1.1 Premier fondement de l’ancrage : les distances

Comme nous l’avons déjà précisé, notre vision de l’ancrage en tant que processus long impose la prise en compte de la décision de localisation comme partie intégrante du processus.

1.1.1 Rappel de quelques modèles historiques de localisation

Von Thünen (1783-1850) est généralement présenté comme l’initiateur d’une explication des localisations par les distances au marché (Fujita et Thisse, 2003). Son modèle repose sur deux hypothèses principales qui sont l’uniformité de l’espace et la localisation du marché sous forme d’un point central. Le coût de transport des produits (pour Von Thünen, il s’agit de productions agricoles) est proportionnel à la distance entre la zone de production et le marché. Le coût foncier, la rente de situation du propriétaire terrien, est déterminée par le coût que le producteur est en mesure d’assumer. L’approche de Weber (1868-1958) reprend la même logique mais en s’attachant au coût de transport des inputs et outputs dans un cadre industriel (Weber, 1929). La localisation est le point d’équilibre qui minimise les coûts d’approvisionnement entre deux points d’extraction de matières premières et un point de marché.

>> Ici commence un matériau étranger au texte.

-- ==== Sys2Proof/Tests/Slice0.lean ====
section
/-!
SUPPORT. Tests of one command or one check each, the expected results taken from the vectors of 95_test_vectors or from
the encoding tables of 30_encoding by hand, and for every obligation with hypotheses a state and operands that meet them.
-/
namespace Sys2Proof.Tests

open Sys2Proof.Machine

/-! ### The configurations of 95_test_vectors -/

def identityConfig (width height pages chunk e : Nat) : Config :=
  ⟨width, height, pages, chunk, e, e, .identity, .rowMajor, []⟩
def K1 : Config := identityConfig 8 1 1 8 3
def K2 : Config := identityConfig 3 1 1 3 3
def K3 : Config := identityConfig 4 1 1 4 5
def K5 : Config := identityConfig 2 1 1 2 16
def K6 : Config := identityConfig 2 1 1 2 24
def K7 : Config := identityConfig 1 1 1 1 32
def K8 : Config := ⟨2, 32, 2, 4, 1, 1, .identity, .banked, []⟩
def K9 : Config := identityConfig 4 4 2 3 8
def K10 : Config := identityConfig 4 4 2 4 1
/-- `K11` and `K12` with `CONVERT` listed only where the vectors use it (elsewhere 0: the table stays small). -/
def K11 : Config := ⟨8, 2, 2, 8, 8, 1, .converting, .rowMajor, [(0x80, 1), (0x90, 1), (0xC0, 1), (0xFF, 1)]⟩
def K12 : Config :=
  ⟨5, 1, 1, 2, 8, 4, .converting, .rowMajor, [(0x12, 1), (0x34, 3), (0x56, 5), (0x78, 7), (0x9A, 9)]⟩
def K14 : Config := identityConfig 4 4 2 8 8

/-- The block after reset with these contents of `FS`. -/
def fresh (c : Config) (fs : List Byte) : State := State.resetWith c fs []

/-- The block after reset and `PWBEGIN`, with these contents drawn and this many pixels left to send. -/
def atTop (c : Config) (fs : List Byte) (rem : Nat) : State :=
  { (State.resetWith c [] []).beginFrame with fs := Memory.ofBytes c.nf fs, rem := BitVec.ofNat 32 rem }

/-- The input lines. -/
def lines (ready permit : Bool) (s : State) : State := { s with ready := ready, permit := permit }

/-- The block with one command pending. -/
def pending (c : Command) (s : State) : State := { s with host := [.issue c true true] }

/-! ### What a test looks at -/

def response : Result → Option Response
  | .next t => some t.resp
  | _ => none
def front (n : Nat) : Result → Option (List Byte)
  | .next t => some (Memory.bytes t.fs 0 n)
  | _ => none
def back (n : Nat) : Result → Option (List Byte)
  | .next t => some (Memory.bytes t.bs 0 n)
  | _ => none
def sent : Result → Option (List Event)
  | .next t => some t.trace
  | _ => none
def left : Result → Option Nat
  | .next t => some t.rem.toNat
  | _ => none
def rows : Result → Option (Int × Int)
  | .next t => some (t.p0y.toInt, t.p1y.toInt)
  | _ => none
def faultCode : Result → Option (BitVec 2)
  | .next t => some t.fault
  | _ => none

/-! ### Decoding: one word for each constructor, written out from 30_encoding R91, R96 (and R102, 95 P1, P2) -/

theorem test_decode_bfrdR : decode ⟨0x00000010, 0, 2, 3, 9⟩ = .ok (.bfrdR .front 0 2 3) := by decide
theorem test_decode_bfrdL : decode ⟨0x00000310, 3, 2, 3, 9⟩ = .ok (.bfrdL .back 3 2 3) := by decide
theorem test_decode_bfwrR : decode ⟨0x00000211, 2, 0, 1, 0⟩ = .ok (.bfwrR .back 2 0 1 0) := by decide
theorem test_decode_bfwrL : decode ⟨0x00000111, 1, 4, 4, 0xA0⟩ = .ok (.bfwrL .front 1 4 4 0xA0) := by decide
theorem test_decode_elrd : decode ⟨0x00000220, 0xFFFFFFFF, 7, 7, 7⟩ = .ok (.elrd .back 4294967295) := by decide
theorem test_decode_elwr : decode ⟨0x00000021, 2, 5, 7, 7⟩ = .ok (.elwr .front 2 5) := by decide
theorem test_decode_chrdR : decode ⟨0x00000022, 2, 1, 3, 7⟩ = .ok (.chrdR .front 2 1 3) := by decide
theorem test_decode_chrdL : decode ⟨0x00000322, 2, 1, 3, 7⟩ = .ok (.chrdL .back 2 1 3) := by decide
theorem test_decode_chwrR : decode ⟨0x00000023, 2, 1, 4, 3⟩ = .ok (.chwrR .front 2 1 4 3) := by decide
theorem test_decode_chwrL : decode ⟨0x00000123, 2, 1, 4, 3⟩ = .ok (.chwrL .front 2 1 4 3) := by decide
theorem test_decode_clr : decode ⟨0x00000224, 1, 2, 3, 4⟩ = .ok (.clr .back) := by decide
theorem test_decode_itbeg : decode ⟨0x00000028, 1, 2, 3, 4⟩ = .ok (.itbeg .front) := by decide
theorem test_decode_itend : decode ⟨0x00000229, 1, 2, 3, 4⟩ = .ok (.itend .back) := by decide
theorem test_decode_itadd : decode ⟨0x0000002A, 5, 0xFFFFFFFB, 3, 4⟩ = .ok (.itadd .front 5 (-5)) := by decide
theorem test_decode_itdiff : decode ⟨0x0000002B, 5, 2, 3, 4⟩ = .ok (.itdiff .front 5 2) := by decide
theorem test_decode_iteq : decode ⟨0x0000022C, 5, 4, 3, 4⟩ = .ok (.iteq .back 5 4) := by decide
theorem test_decode_pwbegin : decode ⟨0x00000030, 1, 2, 3, 4⟩ = .ok .pwbegin := by decide
theorem test_decode_pwdraw : decode ⟨0x00000031, 1, 0x80000000, 0xFFFFFFFF, 4⟩ =
    .ok (.pwdraw 1 (-2147483648) 4294967295) := by decide
theorem test_decode_pwread : decode ⟨0x00000032, 0xFFFFFFFF, 3, 3, 4⟩ = .ok (.pwread (-1) 3) := by decide
theorem test_decode_pwadv : decode ⟨0x00000033, 1, 2, 3, 4⟩ = .ok .pwadv := by decide
theorem test_decode_tdupdate : decode ⟨0x00000040, 1, 2, 3, 4⟩ = .ok .tdupdate := by decide

/-- 95 section 2.5: the rejected words, each by the reason the table gives. -/
theorem test_decode_rejects :
    ([0x00000000, 0x00000012, 0x00000025, 0x00000034, 0x0000003F, 0x00000041, 0x00000130, 0x00000320, 0x00000240,
        0x00000430, 0x00000400, 0x80000010].map fun w => decode ⟨w, 0, 0, 0, 0⟩) =
      [.error .unassignedOpc, .error .unassignedOpc, .error .unassignedOpc, .error .unassignedOpc,
        .error .unassignedOpc, .error .unassignedOpc, .error .alignmentUndefined, .error .alignmentUndefined,
        .error .selectUndefined, .error .reservedBits, .error .reservedBits, .error .reservedBits] := by decide

/-- The host's numbering: bit 0 is the low bit of `CMD`, the ports follow it (log entry 12). -/
theorem test_decodeTableWord :
    decodeTableWord 32 0x00000310 = some (.bfrdL .back 0 0 0) ∧
      decodeTableWord 160 0x00000000_00000003_00000002_00000001_00000010 = some (.bfrdR .front 1 2 3) ∧
      decodeTableWord 32 0x00000130 = none := by decide

/-- 30_encoding R100 to R102: text to command words. -/
theorem test_assemble :
    assembleLine "bfrd.l bs, 3, 2, 0x3 ; a note".toList = some [.issue ⟨0x00000310, 3, 2, 3, 0⟩ true true] ∧
      assembleLine "itsub fs, 5, 5".toList = some [.issue ⟨0x0000002A, 5, 0xFFFFFFFB, 0, 0⟩ true true] ∧
      assembleLine " tdupdate ; READY=0 PERMIT=1".toList = some [.issue ⟨0x00000040, 0, 0, 0, 0⟩ false true] := by
  decide
theorem test_assemble_rejects :
    assembleLine "elrd fs, -1".toList = none ∧ assembleLine "elrd 0".toList = none ∧
      assembleLine "pwdraw 1, 0x80000000, 0".toList = none := by decide

/-! ### WellFormed: an ill-formed term for each check -/

theorem smoke_wf : K1.wf = true ∧ K8.wf = true ∧ K10.wf = true ∧ K11.wf = true ∧ K12.wf = true := by decide
theorem smoke_cfg1 : (⟨0, 1, 1, 8, 3, 3, .identity, .rowMajor, []⟩ : Config).wf = false ∧
    (⟨0, 1, 1, 8, 3, 3, .identity, .rowMajor, []⟩ : Config).cfg1 = false := by decide
theorem smoke_cfg2 : (⟨8, 1, 0, 8, 3, 3, .identity, .rowMajor, []⟩ : Config).wf = false ∧
    (⟨8, 1, 0, 8, 3, 3, .identity, .rowMajor, []⟩ : Config).cfg2 = false := by decide
theorem smoke_cfg3 : (⟨8, 3, 2, 8, 3, 3, .identity, .rowMajor, []⟩ : Config).wf = false ∧
    (⟨8, 3, 2, 8, 3, 3, .identity, .rowMajor, []⟩ : Config).cfg3 = false := by decide
theorem smoke_cfg4 : (⟨8, 1, 1, 0, 3, 3, .identity, .rowMajor, []⟩ : Config).wf = false ∧
    (⟨8, 1, 1, 0, 3, 3, .identity, .rowMajor, []⟩ : Config).cfg4 = false := by decide
theorem smoke_cfg5 : (⟨8, 1, 1, 8, 9, 9, .identity, .rowMajor, []⟩ : Config).wf = false ∧
    (⟨8, 1, 1, 8, 9, 9, .identity, .rowMajor, []⟩ : Config).cfg5 = false := by decide
theorem smoke_cfg6 : (⟨8, 1, 1, 8, 3, 4, .identity, .rowMajor, []⟩ : Config).wf = false ∧
    (⟨8, 1, 1, 8, 3, 4, .identity, .rowMajor, []⟩ : Config).cfg6 = false := by decide
theorem smoke_cfg7 : (⟨8, 12, 1, 8, 3, 3, .identity, .banked, []⟩ : Config).wf = false ∧
    (⟨8, 12, 1, 8, 3, 3, .identity, .banked, []⟩ : Config).cfg7 = false := by decide
theorem smoke_cfg8 : (⟨65536, 32768, 1, 8, 3, 3, .identity, .rowMajor, []⟩ : Config).wf = false ∧
    (⟨65536, 32768, 1, 8, 3, 3, .identity, .rowMajor, []⟩ : Config).cfg8 = false := by decide
theorem smoke_cfg9 : (⟨8, 1, 1, 8, 3, 3, .converting, .rowMajor, [(1, 8)]⟩ : Config).wf = false ∧
    (⟨8, 1, 1, 8, 3, 3, .converting, .rowMajor, [(1, 8)]⟩ : Config).cfg9 = false ∧
    (⟨8, 1, 1, 8, 3, 3, .converting, .rowMajor, [(8, 1)]⟩ : Config).cfg9 = false ∧
    (⟨8, 1, 1, 8, 3, 3, .converting, .rowMajor, [(1, 1), (1, 2)]⟩ : Config).cfg9 = false := by decide
/-- CFG-9 asks something only when converting (00_scope R11): the same tables pass under identity. -/
theorem smoke_cfg9_identity :
    (⟨8, 1, 1, 8, 3, 3, .identity, .rowMajor, [(1, 8), (1, 2), (9, 0)]⟩ : Config).wf = true := by decide
theorem smoke_unsigned : unsignedOperand 4294967296 = false ∧ unsignedOperand 4294967295 = true := by decide
theorem smoke_signed : signedOperand 2147483648 = false ∧ signedOperand (-2147483649) = false ∧
    signedOperand (-2147483648) = true := by decide
theorem smoke_operands :
    ([Instr.bfrdR .front 4294967296 0 1, .bfrdL .front 0 4294967296 1, .bfwrR .front 0 0 4294967296 1,
        .bfwrL .front 0 0 1 4294967296, .elrd .front 4294967296, .elwr .front 0 4294967296,
        .chrdR .front 4294967296 0 1, .chrdL .front 0 4294967296 1, .chwrR .front 0 0 4294967296 1,
        .chwrL .front 0 0 1 4294967296, .itadd .front 0 2147483648, .itdiff .front 4294967296 0,
        .iteq .front 0 4294967296, .pwdraw 0 2147483648 0, .pwread (-2147483649) 0].map Instr.wf) =
      List.replicate 15 false := by decide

Un plus grand réalisme est apporté à ces modèles avec l’abandon de l’hypothèse d’un point de marché unique. Christaller (1893-1969) et Lösch (1906-1945) retiennent l’idée d’une répartition de la population dans l’espace (Kaddouri, 2000 ; Mérenne-Schoumaker, 2002). Les points de distribution des biens sont localisés de façon équidistante. Lösch ne raisonne plus comme Weber en cherchant à minimiser les coûts de production mais en s’efforçant de maximiser les profits obtenus par un contact avec le plus grand nombre possible de consommateurs. Il est entendu que les consommateurs sont maximisateurs et sont attirés par les produits supportant les coûts de transport moindres. Reilly propose pour sa part une modélisation des zones de chalandise en définissant des points de rupture multiples qui prennent en compte la localisation des autres points de distribution d’un produit et la localisation des populations (Baray, 2002).

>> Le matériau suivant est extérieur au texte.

-- ==== Sys2Proof/Machine/Flags.lean ====
section
/-! DEFINITION. Flag computations and condition tests (spec 41_data_processing.md R137, R144, 30_encoding.md R92). -/

namespace Sys2Proof.Machine

/-- A result with its carry and overflow. -/
structure Alu where
  result : Word
  c : Bool
  v : Bool
  deriving DecidableEq, Repr

/-- `AddFlags(a, b)` of R144. -/
def addFlags (a b : Word) : Alu :=
  let result := BitVec.ofNat 32 (a.toNat + b.toNat)
  { result := result
    c := decide (2 ^ 32 ≤ a.toNat + b.toNat)
    v := a.msb == b.msb && result.msb != a.msb }

/-- `SubFlags(a, b)` of R144: C = 1 means no borrow. -/
def subFlags (a b : Word) : Alu :=
  let result := a - b
  { result := result
    c := decide (b.toNat ≤ a.toNat)
    v := a.msb != b.msb && result.msb != a.msb }

/-- `NZCV <- (result[31], result = 0, c, v)` of R137, R142, R143. -/
def Psr.setNZCV (p : Psr) (x : Alu) : Psr :=
  { p with n := x.result.msb, z := x.result == 0, c := x.c, v := x.v }

/-- `CondPassed(c)` of R92. -/
def condPassed (c : Cond) (p : Psr) : Bool :=
  match c with
  | .eq => p.z
  | .ne => !p.z
  | .cs => p.c
  | .cc => !p.c
  | .mi => p.n
  | .pl => !p.n
  | .vs => p.v
  | .vc => !p.v
  | .hi => p.c && !p.z
  | .ls => !p.c || p.z
  | .ge => p.n == p.v
  | .lt => p.n != p.v
  | .gt => !p.z && p.n == p.v
  | .le => p.z || p.n != p.v
  | .al => true

end Sys2Proof.Machine
end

A la même époque que Christaller, Hotelling (1929) propose un modèle qui dépasse la simple référence à une équidistance en introduisant l’idée du rapport concurrentiel entre firmes. Le point d’équilibre est obtenu lorsque les deux concurrents sont proches l’un de l’autre et placés au centre de l’espace, partageant ainsi la zone de chalandise en deux parts

égales. Hotelling montre ainsi que la localisation est aussi une réaction face à une stratégie adverse.

L’observation de ces travaux pionniers présente plusieurs intérêts. D’une part, ils invitent à une approche interdisciplinaire (1.1.2). D’autre part, bien que les hypothèses qui les fondent soient largement attaquées, ils conservent un fort pouvoir explicatif (1.1.3).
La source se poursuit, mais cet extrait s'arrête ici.